I must admit that I’m no different than any other man, not taking my eyes away from Partha’s episodes, or should I say escapades, on the TV screens over the last two weeks. The little mountain of currency notes failed to impress me like his other collections; the lady, in particular, claimed differently as an aide, accomplice, acquaintance and even a niece as applicable on different occasions.
My wife’s eyes were fixed on the lustrous gold ornaments and gold bars as I vainly tried to wean her attention away. I wanted to change the channel and look closely at the lady in question, primarily to address my appetite. Don’t get me wrong! I was curious about her age and that the minister registered property in Arpita’s name way back in 2012. That could have been the beginning, or there could still be hidden deeds before 2012. How old could she have been when they were first acquainted? Surely, one does not register property from ill-gotten wealth in the name of anyone unless ‘close.’ She seemed presently in her thirties, which makes her barely in her teens when the minister could have first known her. More than being envious, my curiosity killed me. My efforts to know her biodata hit a snow wall secure under the National Secrets Act.
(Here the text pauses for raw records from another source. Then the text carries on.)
theorem paired_writeByteSteps (s : State) (b : Byte) :
    Paired s.cfg (writeByteSteps s b) ∧ Fresh (writeByteSteps s b) := by
  unfold writeByteSteps decodeIdleByte decodeContinuationByte
  split
  · exact paired_of_none (by simp)
  · split
    · exact paired_of_none (by simp)
    · split <;> split
      · exact paired_completeCodepoint ..
      · split
        · exact paired_of_none (by simp)
        · exact paired_completeCodepoint ..
      · exact paired_completeCodepoint ..
      · exact paired_completeCodepoint ..

/-- In every command each write of a bit follows the read of its byte. -/
theorem paired_microsOf (i : Instr) (s : State) : Paired s.cfg (microsOf i s) ∧ Fresh (microsOf i s) := by
  cases i <;> simp only [microsOf]
  case setpix x y on => exact ⟨paired_pixWrite _ _ _ _, fresh_pixWrite _ _ _ _⟩
  case wglyph g => exact paired_drawAtCursor ..
  case write b =>
    have h := paired_writeByteSteps s b
    have h1 : Paired s.cfg [.respond [0x01]] ∧ Fresh [.respond [0x01]] := paired_of_none (by simp)
    exact ⟨h.1.append h1.1 h1.2, h.2.append h1.2⟩
  case getpix => split <;> exact paired_of_none (by simp)
  case rdfb => split <;> exact paired_of_none (by simp)
  case wrfb => split <;> exact paired_of_none (by simp)
  case setug => split <;> exact paired_of_none (by simp)
  case clear =>
    refine paired_of_none fun m hm => ?_
    obtain ⟨_, -, rfl⟩ := List.mem_map.1 hm
    simp
  all_goals exact paired_of_none (by simp)

/-- The held byte agrees, on the bits that are no dummy bits, with the stored byte that the next micro-step writes to. -/
def LatchOk (v : Byte) (ms : List Micro) (s : State) : Prop :=
  ∀ addr mask on rest, ms = .writeBit addr mask on :: rest →
    ∃ x y, OnPixel s.cfg addr mask x y ∧
      ∀ p, s.cfg.dummyBits ≤ p → p / 8 = s.cfg.pixelPos x / 8 → v.getLsbD (7 - p % 8) = s.rawBit y p

theorem LatchOk.of_fresh {v : Byte} {ms : List Micro} {s : State} (h : Fresh ms) : LatchOk v ms s :=
  fun addr mask on rest e => absurd e (h addr mask on rest)

/-- The read of a byte makes the held byte agree with it. -/
theorem LatchOk.next {c : Config} {m : Micro} {ms : List Micro} {v : Byte} {s : State} (hc : s.cfg = c)
    (h : Paired c (m :: ms)) : LatchOk (m.latch v s) ms (m.effect v s) := by
  intro addr mask on rest e
  obtain ⟨rfl, x, y, hp⟩ := h.1 addr mask on rest e
  refine ⟨x, y, by rw [Micro.effect_cfg, hc]; exact hp, fun p _ h2 => ?_⟩
  show (s.fbRead addr).getLsbD _ = s.rawBit y p
  rw [State.rawBit_eq, h2, hp.2.1, ← hc]
  rfl

theorem LatchOk.congr {v : Byte} {ms : List Micro} {s t : State} (hc : t.cfg = s.cfg)
    (hb : ∀ r p, s.cfg.dummyBits ≤ p → p < 8 * s.cfg.bpr → t.rawBit r p = s.rawBit r p) (h : LatchOk v ms s) :
    LatchOk v ms t := by
  intro addr mask on rest e
  obtain ⟨x, y, hp, hv⟩ := h addr mask on rest e
  refine ⟨x, y, by rwa [hc], fun p h1 h2 => ?_⟩
  rw [hc] at h1 h2
  have := s.cfg.pixelPos_div_lt hp.1.1
  rw [hv p h1 h2, hb y p h1 (by omega)]

/-- A write of a pixel's bit, the held byte being right, sets that bit and no other pixel or pad bit. -/
theorem writeBit_rawBit {s : State} (hw : Memory.wf s.fb) {addr : Nat} {mask v : Byte} {on : Bool} {x y : Nat}
    (hp : OnPixel s.cfg addr mask x y)
    (hv : ∀ p, s.cfg.dummyBits ≤ p → p / 8 = s.cfg.pixelPos x / 8 → v.getLsbD (7 - p % 8) = s.rawBit y p)
    (r p : Nat) (h1 : s.cfg.dummyBits ≤ p) (h2 : p < 8 * s.cfg.bpr) :
    ((Micro.writeBit addr mask on).effect v s).rawBit r p =
      if r = y ∧ p = s.cfg.pixelPos x then on else s.rawBit r p := by
  obtain ⟨hin, rfl, rfl⟩ := hp
  rw [State.rawBit_eq, Micro.effect_cfg]
  show ((s.fbWrite _ (putBit v (s.cfg.pixelMask x) on)).fbRead _).getLsbD _ = _
  rw [State.fbRead_fbWrite hw _ (s.cfg.pixelAddr_lt hin.1 hin.2)]
  by_cases ha : s.cfg.byteAddr r (p / 8) = s.cfg.pixelAddr x y
  · obtain ⟨rfl, hk⟩ := s.cfg.byteAddr_inj (s.cfg.pos_div_lt_bpr h2) (s.cfg.pixelPos_div_lt hin.1) ha
    rw [if_pos ha, Config.pixelMask, putBit_getLsbD _ _ _ (by omega), hv p h1 hk]
    by_cases hq : 7 - p % 8 = 7 - s.cfg.pixelPos x % 8
    · rw [if_pos hq, if_pos ⟨rfl, by omega⟩]
    · rw [if_neg hq, if_neg (by rintro ⟨-, e⟩; exact hq (by rw [e]))]
  · rw [if_neg ha, if_neg, State.rawBit_eq]
    rintro ⟨e1, e2⟩
    exact ha (by rw [e1, e2]; rfl)

/-- Two states that agree on the configuration, on the state only CMD owns, and on every pixel bit and pad bit. -/
structure Agree (s t : State) : Prop where
  cfg : t.cfg = s.cfg
  text : SameText s t
  bits : ∀ r p, s.cfg.dummyBits ≤ p → p < 8 * s.cfg.bpr → t.rawBit r p = s.rawBit r p

theorem Agree.refl (s : State) : Agree s s := ⟨rfl, ⟨rfl, rfl, rfl, rfl, rfl⟩, fun _ _ _ _ => rfl⟩

/-- A tick keeps agreement (spec/43_refresh.md R208 and R215). -/
theorem Agree.tick {s t : State} (h : Agree s t) (hw : Memory.wf t.fb) : Agree s t.tick := by
  have h1 := t.tick_sameText hw
  refine ⟨by rw [State.tick_cfg, h.cfg], ⟨?_, ?_, ?_, ?_, ?_⟩, fun r p hp hp' => ?_⟩
  · rw [h1.curCol, h.text.curCol]
  · rw [h1.curRow, h.text.curRow]
  · rw [h1.uExp, h.text.uExp]
  · rw [h1.uAcc, h.text.uAcc]
  · rw [h1.ug, h.text.ug]
  · rw [State.tick_rawBit hw r p (by rwa [h.cfg]) (by rwa [h.cfg]), h.bits r p hp hp']

/-- Agreement of two states that differ from an agreeing pair in the framebuffer alone. -/
theorem Agree.of_fb {s t s' t' : State} (h : Agree s t) (hs : s' = { s with fb := s'.fb }) (ht : t' = { t with fb := t'.fb })
    (hb : ∀ r p, s.cfg.dummyBits ≤ p → p < 8 * s.cfg.bpr → t'.rawBit r p = s'.rawBit r p) : Agree s' t' := by
  have hc : s'.cfg = s.cfg := by rw [hs]
  refine ⟨by rw [hc, ht]; exact h.cfg, ?_, by rw [hc]; exact hb⟩
  rw [hs, ht]
  exact ⟨h.text.curCol, h.text.curRow, h.text.uExp, h.text.uAcc, h.text.ug⟩

theorem State.fbWrite_frame (s : State) (a : Nat) (v : Byte) : s.fbWrite a v = { s with fb := (s.fbWrite a v).fb } := by
  unfold State.fbWrite; split <;> rfl

/-- A micro-step keeps agreement, whatever each side's held byte has for dummy bits. -/
theorem Agree.effect {s t : State} {m : Micro} {ms : List Micro} {v w : Byte} (h : Agree s t) (hs : Memory.wf s.fb)
    (ht : Memory.wf t.fb) (lv : LatchOk v (m :: ms) s) (lw : LatchOk w (m :: ms) t) :
    Agree (m.effect v s) (m.effect w t) := by
  have hc := h.cfg
  have htx := h.text
  cases m
  case writeBit addr mask on =>
    obtain ⟨x, y, hp, hv⟩ := lv addr mask on ms rfl
    obtain ⟨x', y', hp', hv'⟩ := lw addr mask on ms rfl
    refine h.of_fb (State.fbWrite_frame ..) (State.fbWrite_frame ..) fun r p h1 h2 => ?_
    have ha : t.cfg.byteAddr y' (t.cfg.pixelPos x' / 8) = t.cfg.byteAddr y (t.cfg.pixelPos x / 8) := by
      have e1 := hp'.2.1; have e2 := hp.2.1
      rw [← hc] at e2
      exact e1.symm.trans e2
    have hin : t.cfg.inDisplay x y := by rw [hc]; exact hp.1
    obtain ⟨ey, ek⟩ := t.cfg.byteAddr_inj (t.cfg.pixelPos_div_lt hp'.1.1) (t.cfg.pixelPos_div_lt hin.1) ha
    have em : bitMask (t.cfg.pixelPos x') = bitMask (t.cfg.pixelPos x) := by
      have e1 := hp'.2.2; have e2 := hp.2.2
      rw [← hc] at e2
      exact e1.symm.trans e2
    have eb : t.cfg.pixelPos x' = t.cfg.pixelPos x := by
      have h3 := congrArg (fun b => b.getLsbD (7 - t.cfg.pixelPos x' % 8)) em
      simp only [bitMask_getLsbD] at h3
      have h4 := of_decide_eq_true (h3.symm.trans (by simp))
      omega
    rw [writeBit_rawBit hs hp hv r p h1 h2, writeBit_rawBit ht hp' hv' r p (by rwa [hc]) (by rwa [hc]), ey, eb, hc,
      h.bits r p h1 h2]
  case writeByte addr b =>
    refine h.of_fb (State.fbWrite_frame ..) (State.fbWrite_frame ..) fun r p h1 h2 => ?_
    show (t.fbWrite addr b).rawBit r p = (s.fbWrite addr b).rawBit r p
    by_cases ha : addr < s.cfg.fbSize
    · rw [State.rawBit_eq, State.rawBit_eq, State.fbWrite_cfg, State.fbWrite_cfg, hc, State.fbRead_fbWrite hs b ha,
        State.fbRead_fbWrite ht b (by rwa [hc])]
      split
      · rfl
      · have := h.bits r p h1 h2
        rwa [State.rawBit_eq, State.rawBit_eq, hc] at this
    · rw [State.fbWrite_outside b ha, State.fbWrite_outside b (by rwa [hc]), h.bits r p h1 h2]
  case startRefresh p =>
    by_cases hp : p = 0#24
    · subst hp; simpa only [Micro.effect, State.startRefresh_zero] using h
    · simp only [Micro.effect, State.startRefresh_eq _ hp]
      exact ⟨hc, ⟨htx.1, htx.2, htx.3, htx.4, htx.5⟩, h.bits⟩
  case stopRefresh =>
    simp only [Micro.effect, State.stopRefresh_eq]
    exact ⟨hc, ⟨htx.1, htx.2, htx.3, htx.4, htx.5⟩, h.bits⟩
  case newLine =>
    refine ⟨hc, ⟨rfl, ?_, htx.3, htx.4, htx.5⟩, h.bits⟩
    show (if _ then _ else _ : BitVec 10) = if _ then _ else _
    rw [hc, htx.curRow]
  case advance =>
    refine ⟨hc, ⟨?_, htx.2, htx.3, htx.4, htx.5⟩, h.bits⟩
    show (if _ then _ else _ : BitVec 10) = if _ then _ else _
    rw [hc, htx.curCol]
  case placeCursor col row =>
    refine ⟨hc, ⟨?_, ?_, htx.3, htx.4, htx.5⟩, h.bits⟩
    · show clampCell _ _ = clampCell _ _; rw [hc]
    · show clampCell _ _ = clampCell _ _; rw [hc]
  case setUserGlyph i cols =>
    refine ⟨hc, ⟨htx.1, htx.2, htx.3, htx.4, ?_⟩, h.bits⟩
    show t.ug.set _ _ = s.ug.set _ _; rw [htx.ug]
  case decoderIdle => exact ⟨hc, ⟨htx.1, htx.2, rfl, rfl, htx.5⟩, h.bits⟩
  case decoderPend acc => exact ⟨hc, ⟨htx.1, htx.2, rfl, rfl, htx.5⟩, h.bits⟩
  all_goals exact ⟨hc, ⟨htx.1, htx.2, htx.3, htx.4, htx.5⟩, h.bits⟩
Be these trivialities as they may, many strange stories emerged, and the one which caught my attention was that the couple were devouring Rs.250000 worth of fruits every month. Well, that works out to Rs.8000 per day only for fruits, which would go from selected shops in New Market. So, I decided to investigate and loitered around the famous fruit shops where one can get many expensive exotic fruits. After looking at a few apples and bananas for minions like me, I queried for the ‘other’ varieties.
The blighter looks at me from head to toe and gets less interested as I’m not wearing flip-flops (famously known as Hawai Chotti), or attired in a kurta-pyjama and sneakers to be anyone worthy or important. He beckons me with a gesture. Was it obscene? Disregarding the profanity, I am drawn toward him to hear what he was about to say. There are better materials than the Mumbai famous cot-breaker-betel-leaves (Palang-Thod-Paan); his wink is suggestive. I do not know why I’m sweating needlessly. As I usually do to escape critical situations, I pretend a call on my cell phone and retreat to a distance until another flip-flop comes to the fruit shop, he momentarily forgetting me. I run speedily out.
I land at the Presidency Jail and talk to the jailor. Yes, the report is true. The man, used to Rs.8000 fruits a day, besides the choicest fish, chicken, and mutton, has to contend with lentils, rice, and roti. He must sleep on the floor with a blanket, a jail issue. I marvel at the power of the politicians to change their life like chameleons, which ordinary mortals like you and me could find impossible. But we may not eat Rs.8000 worth of fruits daily either!
I do not know why my Tata Sky renewal has not been done by my wife!